The total energy in the mode-2 waves at stations AW and AC was computed by converting Fig. 10a–j from time to space using the observed wave propagation speeds (0.69 and 0.67 m s${}^{-\mathrm{1}}$, respectively) and then integrating over depth and wavelength. Wavelength is taken to be the width of the mode-2 thermocline bulge at each anchor station (vertical dotted lines in Fig. 10). Thus, the horizontal integration is understood to represent the total energy in a packet of high-frequency nonlinear waves. The result (Table 2) shows about 960 MJ m${}^{-\mathrm{1}}$ of pseudo-energy (KE $+$ PE) at AC vs. 420 MJ m${}^{-\mathrm{1}}$ at AW. The energy at AW was approximately equipartitioned, with KE slightly exceeding PE with a ratio of 1.2. This is similar to other field studies of nonlinear internal waves (Scotti et al., 2007; Moum et al., 2007). Using numerical simulations, Lamb and Nguyen (2009) found KE $/$ PE ratios as high as 1.3 when the thermocline depth was a small fraction of the water depth. At station AC however the KE/PE ratio was 2.2, which was anomalous and not in agreement with linear or weakly nonlinear theory. This may be due to higher-order nonlinear and non-hydrostatic terms that cannot be estimated from this data set. It may also be due to the mode-2 structure of the wave, which differs from previous studies where the waves were all one-sided (either mode-1 depression or elevation waves). Relative to other observations, the energy magnitude was much smaller than the 1800 MJ m${}^{-\mathrm{1}}$ observed in a mode-1 SCS transbasin wave (Klymak et al., 2006) but larger than the 87 MJ m${}^{-\mathrm{1}}$ in the waves northeast of Taiwan (Duda et al., 2013) and much larger than the waves on the New England continental shelf (7 MJ m${}^{-\mathrm{1}}$) (Shroyer et al., 2010) or bottom-trapped waves on the Oregon shelf (20 MJ m${}^{-\mathrm{1}}$) (Moum et al., 2007).
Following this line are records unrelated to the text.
-- ==== Sys2Proof/Tests/Slice0.lean ====
section
/-! SUPPORT. The model's own tests. The words and the expected values are those of spec/95_test_vectors.md
(its ids stand in the comments) or worked out by hand from the rule named; and, for every statement of
Obligations.lean that has hypotheses, a witness that meets them. -/

namespace Sys2Proof.Tests

open Sys2Proof Sys2Proof.Machine

/-! ### Helpers -/

/-- The initialized machine with the word `w` at 0x200. -/
def start (w : Nat) : State := State.reset.withFetchWord 16 w

/-- What `f` sees after one step, if the step answers a next state. -/
def after {α : Type} (s : State) (f : State → α) : Option α :=
  match step s with
  | .next t => some (f t)
  | .fault _ => none
  | .refused _ => none

/-- A register given a value before the step. -/
def withV (x : RegIdx) (b : Byte) (s : State) : State := s.writeV x b

/-- A key held down before the step. -/
def withKey (k : KeyIdx) (s : State) : State := s.setKeyAt k true

/-- I and one byte of memory given before the step. -/
def withI (a : Word) (s : State) : State := s.setI a
def withByte (a : Addr) (b : Byte) (s : State) : State := s.writeMem a b

/-- V0 and VF. -/
def v0f (t : State) : Byte × Byte := (t.readV 0, t.readV 15)

/-! ### Decoding: a word written out from R63's pattern for every constructor (Table W1) -/

theorem test_decode_flow : decode 0x0000 = .halt ∧ decode 0x00E0 = .cls ∧ decode 0x00EE = .ret
    ∧ decode 0x1ABC = .jp 0xABC ∧ decode 0x2ABC = .call 0xABC ∧ decode 0x3A12 = .seImm 0xA 0x12
    ∧ decode 0x4A12 = .sneImm 0xA 0x12 ∧ decode 0x5120 = .seReg 1 2 ∧ decode 0x9120 = .sneReg 1 2
    ∧ decode 0xB123 = .jpV0 0x123 := by decide

theorem test_decode_alu : decode 0x6A12 = .ldImm 0xA 0x12 ∧ decode 0x7A12 = .addImm 0xA 0x12
    ∧ decode 0x8AB0 = .ldReg 0xA 0xB ∧ decode 0x8AB1 = .orReg 0xA 0xB
    ∧ decode 0x8AB2 = .andReg 0xA 0xB ∧ decode 0x8AB3 = .xorReg 0xA 0xB
    ∧ decode 0x8AB4 = .addReg 0xA 0xB ∧ decode 0x8AB5 = .subReg 0xA 0xB
    ∧ decode 0x8AB6 = .shr 0xA 0xB ∧ decode 0x8AB7 = .subn 0xA 0xB
    ∧ decode 0x8ABE = .shl 0xA 0xB ∧ decode 0xC1FF = .rnd 1 0xFF := by decide

theorem test_decode_misc : decode 0xA123 = .ldI 0x123 ∧ decode 0xD125 = .drw 1 2 5
    ∧ decode 0xE19E = .skp 1 ∧ decode 0xE1A1 = .sknp 1 ∧ decode 0xF107 = .ldVxDt 1
    ∧ decode 0xF10A = .ldVxK 1 ∧ decode 0xF115 = .ldDtVx 1 ∧ decode 0xF118 = .ldStVx 1
    ∧ decode 0xF11E = .addIVx 1 ∧ decode 0xF129 = .ldFVx 1 ∧ decode 0xF133 = .ldBVx 1
    ∧ decode 0xF155 = .ldMemVx 1 ∧ decode 0xF165 = .ldVxMem 1 := by decide

/-- Unknown words of Table W1 and V3. -/
theorem test_decode_unknown : decode 0x0123 = .unknown 0x0123 ∧ decode 0x5121 = .unknown 0x5121
    ∧ decode 0x800F = .unknown 0x800F ∧ decode 0x9001 = .unknown 0x9001
    ∧ decode 0xE09F = .unknown 0xE09F ∧ decode 0xF0FF = .unknown 0xF0FF
    ∧ decode 0x00FF = .unknown 0x00FF := by decide

/-- The encoder on the words of Table W1. -/
theorem test_encode : encode (.jp 0xABC) = 0x1ABC ∧ encode (.seImm 0xA 0x12) = 0x3A12
    ∧ encode (.subn 0xA 0xB) = 0x8AB7 ∧ encode (.drw 1 2 5) = 0xD125 ∧ encode (.sknp 1) = 0xE1A1
    ∧ encodeBytes (.ldI 0x123) = [0xA1, 0x23] := by decide

/-- The interface's reading of a word: bits numbered as the table numbers them, one word a row. -/
theorem test_decodeTableWord : decodeTableWord 16 0xD125 = some (.drw 1 2 5)
    ∧ decodeTableWord 16 0x0000 = some .halt ∧ decodeTableWord 16 0x5121 = some (.unknown 0x5121)
    ∧ decodeTableWord 32 0x12345678 = none := by decide

/-! ### WellFormed: an ill-formed term for its one check -/

/-- A word that is not in the unknown space is no well-formed unknown instruction: the halt word, an
instruction's word, a word of a class with no unknown words. -/
theorem test_wellFormed_refuses : (Instr.unknown 0x0000).wellFormed = false
    ∧ (Instr.unknown 0x00E0).wellFormed = false ∧ (Instr.unknown 0x5120).wellFormed = false
    ∧ (Instr.unknown 0x8AB7).wellFormed = false ∧ (Instr.unknown 0xE09E).wellFormed = false
    ∧ (Instr.unknown 0xF065).wellFormed = false ∧ (Instr.unknown 0x6005).wellFormed = false := by
  decide

theorem test_wellFormed_accepts : (Instr.unknown 0x5121).wellFormed = true
    ∧ (Instr.unknown 0x0123).wellFormed = true ∧ (Instr.drw 15 15 15).wellFormed = true := by decide

/-! ### Cycle, halt, unknown words, fatal errors -/

/-- V1 -/
theorem test_halt : after (start 0x0000) id = some (start 0x0000)
    ∧ (start 0x0000).report = some .halted := by decide

/-- V2 -/
theorem test_unknown : after (start 0x0123) id = some ((start 0x0123).setPc 0x202)
    ∧ (start 0x0123).report = some (.unknown 0x0123) := by decide

/-- V4, V5 -/
theorem test_fetch_bounds :
    after (State.reset.setPc 0x201) (fun t => (t.status, t.pc))
      = some (.faulted .fetchOutOfRange, 0x201)
    ∧ after (State.reset.setPc 0x1FE) (·.status) = some (.faulted .fetchOutOfRange) := by decide

/-- V6: the last legal fetch, and the step after it. -/
theorem test_fetch_last :
    after ((State.reset.setPc 0xFFE).withFetchWord 16 0x6007) (fun t => (t.readV 0, t.pc))
      = some (0x07, 0x1000)
    ∧ after (State.reset.setPc 0x1000) (·.status) = some (.faulted .fetchOutOfRange) := by decide

/-- V7 -/
theorem test_faulted_stays :
    (State.reset.setStatus (.faulted .stackOverflow)).report = some (.fatal .stackOverflow)
    ∧ (State.reset.setStatus (.faulted .stackOverflow)).act .step
      = State.reset.setStatus (.faulted .stackOverflow) := by decide

/-- What the host's call returns (40_cycle.md R74; UnknownOpcode is the non-fatal E4). -/
theorem test_api : (start 0x0000).report.map Report.apiValue = some (.ok none)
    ∧ (start 0x6A12).report.map Report.apiValue = some (.ok (some (.ldImm 0xA 0x12)))
    ∧ (start 0x00EE).report.map Report.apiValue = some (.error .stackUnderflow)
    ∧ (start 0x0123).report.bind Report.error = some .unknownOpcode := by decide

/-! ### Flow -/

/-- V12 -/
theorem test_jp : after (start 0x1234) (·.pc) = some 0x234 := by decide

/-- V15 -/
theorem test_call : after (start 0x2400) (fun t => (t.stackAt 0, t.sp.val, t.pc))
    = some (0x202, 1, 0x400) := by decide

/-- V16 -/
theorem test_call_full : after { start 0x2400 with sp := 16 } id
    = some { start 0x2400 with sp := 16, status := .faulted .stackOverflow } := by decide

/-- V19 -/
theorem test_ret : after { start 0x00EE with
      stack := #v[0x222, 0x444, 0, 0, 0, 0, 0, 0, 0, 0, 0, 0, 0, 0, 0, 0]
      sp := 2 } (fun t => (t.pc, t.sp.val, t.stackAt 1)) = some (0x444, 1, 0x444) := by decide

/-- V18 -/
theorem test_ret_empty : after (start 0x00EE) id
    = some { start 0x00EE with status := .faulted .stackUnderflow } := by decide

/-- V20, V21 -/
theorem test_seImm : after (withV 3 0x10 (start 0x3310)) (·.pc) = some 0x204
    ∧ after (withV 3 0x11 (start 0x3310)) (·.pc) = some 0x202 := by decide

/-- V22 -/
theorem test_sneImm : after (withV 3 0x10 (start 0x4310)) (·.pc) = some 0x202
    ∧ after (withV 3 0x11 (start 0x4310)) (·.pc) = some 0x204 := by decide

/-- V23, and unequal registers. -/
theorem test_seReg : after (start 0x5110) (·.pc) = some 0x204
    ∧ after (withV 2 0x01 (start 0x5120)) (·.pc) = some 0x202 := by decide

/-- V24, and unequal registers. -/
theorem test_sneReg : after (start 0x9110) (·.pc) = some 0x202
    ∧ after (withV 2 0x01 (start 0x9120)) (·.pc) = some 0x204 := by decide

/-- V27, V28: no 12-bit wrap. -/
theorem test_jpV0 : after (withV 0 0xFF (start 0xBF01)) (·.pc) = some 0x1000
    ∧ after (withV 0 0x01 (start 0xB2FF)) (·.pc) = some 0x300 := by decide

/-! ### Registers and arithmetic -/

/-- V30 -/
theorem test_ldImm : after (start 0x6FAA) (·.readV 15) = some 0xAA := by decide

/-- V31 -/
theorem test_addImm : after (withV 0 0xFF (withV 15 0x55 (start 0x7001))) v0f
    = some (0x00, 0x55) := by decide

/-- V33 -/
theorem test_ldReg : after (withV 1 0x2A (withV 15 0x77 (start 0x8010))) v0f
    = some (0x2A, 0x77) := by decide

/-- V34, V35, V36 -/
theorem test_logic :
    after (withV 0 0xF0 (withV 1 0x0C (withV 15 0x77 (start 0x8011)))) v0f = some (0xFC, 0x77)
    ∧ after (withV 0 0xF0 (withV 1 0x3C (withV 15 0x77 (start 0x8012)))) v0f = some (0x30, 0x77)
    ∧ after (withV 0 0xF0 (withV 1 0x3C (withV 15 0x77 (start 0x8013)))) v0f = some (0xCC, 0x77) := by
  decide

/-- V38, V39 -/
theorem test_addReg : after (withV 0 0x80 (withV 1 0x80 (start 0x8014))) v0f = some (0x00, 1)
    ∧ after (withV 0 0x7F (withV 1 0x80 (start 0x8014))) v0f = some (0xFF, 0) := by decide

/-- V40, V41: the flag is written last. -/
theorem test_addReg_flag_last :
    after (withV 15 0x10 (withV 1 0x20 (start 0x8F14))) (·.readV 15) = some 0
    ∧ after (withV 15 0x80 (start 0x8FF4)) (·.readV 15) = some 1 := by decide

/-- V42, V43 -/
theorem test_subReg :
    after (withV 1 0x10 (withV 15 0x05 (start 0x81F5))) (fun t => (t.readV 1, t.readV 15))
      = some (0x0B, 1)
    ∧ after (withV 0 0x00 (withV 1 0x01 (start 0x8015))) v0f = some (0xFF, 0) := by decide

/-- V45, V46 -/
theorem test_subn : after (withV 0 0x05 (withV 1 0x05 (start 0x8017))) v0f = some (0x00, 1)
    ∧ after (withV 0 0x05 (withV 1 0x03 (start 0x8017))) v0f = some (0xFE, 0) := by decide

/-- V49, V50 -/
theorem test_shr : after (withV 0 0x02 (withV 1 0xFF (start 0x8016))) v0f = some (0x01, 0)
    ∧ after (withV 15 0x03 (start 0x8FF6)) (·.readV 15) = some 1 := by decide

/-- V51, V53 -/
theorem test_shl : after (withV 0 0x80 (start 0x800E)) v0f = some (0x00, 1)
    ∧ after (withV 15 0x40 (start 0x8FFE)) (·.readV 15) = some 0 := by decide

/-- V54, the draw being 0xA7; and the draw is counted. -/
theorem test_rnd : (State.reset.takeRandom 0xA7 0 0x0F).readV 0 = 0x07
    ∧ (State.reset.takeRandom 0xA7 0 0x0F).rngDraws = 1 := by decide

/-- V55: with mask 00 the result is 00 whatever the draw. -/
theorem test_rnd_step : after (start 0xC0FF) (·.readV 0) = some (Config.randomByte 0) := by
  show some ((State.takeRandom _ (Config.randomByte 0) 0 0xFF).readV 0) = _
  rw [State.takeRandom, countDraw_readV, readV_writeV_same]
  exact congrArg some (BitVec.and_allOnes)

/-! ### Index register and memory -/

/-- V57 -/
theorem test_ldI : after (start 0xAFFF) (·.i) = some 0xFFF := by decide

/-- V58 -/
theorem test_addIVx : after (withI 0xFFF (withV 0 0x02 (withV 15 0x33 (start 0xF01E))))
    (fun t => (t.i, t.readV 15)) = some (0x001, 0x33) := by decide

/-- V61 -/
theorem test_ldFVx : after (withV 0 0x1F (start 0xF029)) (·.i) = some 0x04B := by decide

/-- V62: another FONT_BASE. -/
theorem test_ldFVx_base :
    after (((State.init { defaultConfig with fontBase := 0x050 }).withFetchWord 16 0xF029).writeV 0 0x07)
      (·.i) = some 0x073 := by decide

/-- V64 -/
theorem test_ldBVx : after (withV 0 0xFF (withI 0x300 (start 0xF033)))
    (fun t => (t.readMem 0x300, t.readMem 0x301, t.readMem 0x302)) = some (0x02, 0x05, 0x05) := by
  decide

/-- V66: the wrap past 0xFFF. -/
theorem test_ldBVx_wrap : after (withV 0 0x80 (withI 0xFFE (start 0xF033)))
    (fun t => (t.readMem 0xFFE, t.readMem 0xFFF, t.readMem 0x000)) = some (0x01, 0x02, 0x08) := by
  decide

/-- V67 -/
theorem test_ldMemVx : after (withV 0 0xAB (withV 1 0xCD (withI 0x400 (start 0xF055))))
    (fun t => (t.readMem 0x400, t.readMem 0x401, t.i)) = some (0xAB, 0x00, 0x400) := by decide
Both KE and PE were greater at AC than AW, such that the total energy at AC exceeded that at AW by 540 MJ m${}^{-\mathrm{1}}$. Much of this change can be accounted for by the very high dissipation in the westward-propagating waves. If the observed dissipation of 1.5 W m${}^{-\mathrm{2}}$ were allowed to act over the entire packet length (2.0 $\times$ 10${}^{\mathrm{4}}$ m) and the time required for the wave to propagate from AC to AW (3.63 h) then 392 MJ m${}^{-\mathrm{1}}$ (72 %) of the energy loss between moorings could be accounted for. This furthermore implies that only 8.9 h would be required for all the energy observed at AC (960 MJ m${}^{-\mathrm{1}}$) to be dissipated. This is consistent with the idea that higher-mode waves dissipate very quickly (Shroyer et al., 2010) and suggests that these waves, despite their very high initial energy content, remain a fairly local phenomenon over the northern Heng-Chun Ridge. This appears to be supported by the available satellite imagery, in which waves like the ones visible in Fig. 8 have not been observed farther to the west. The site appears to be more important for tidal dissipation than for transbasin wave generation.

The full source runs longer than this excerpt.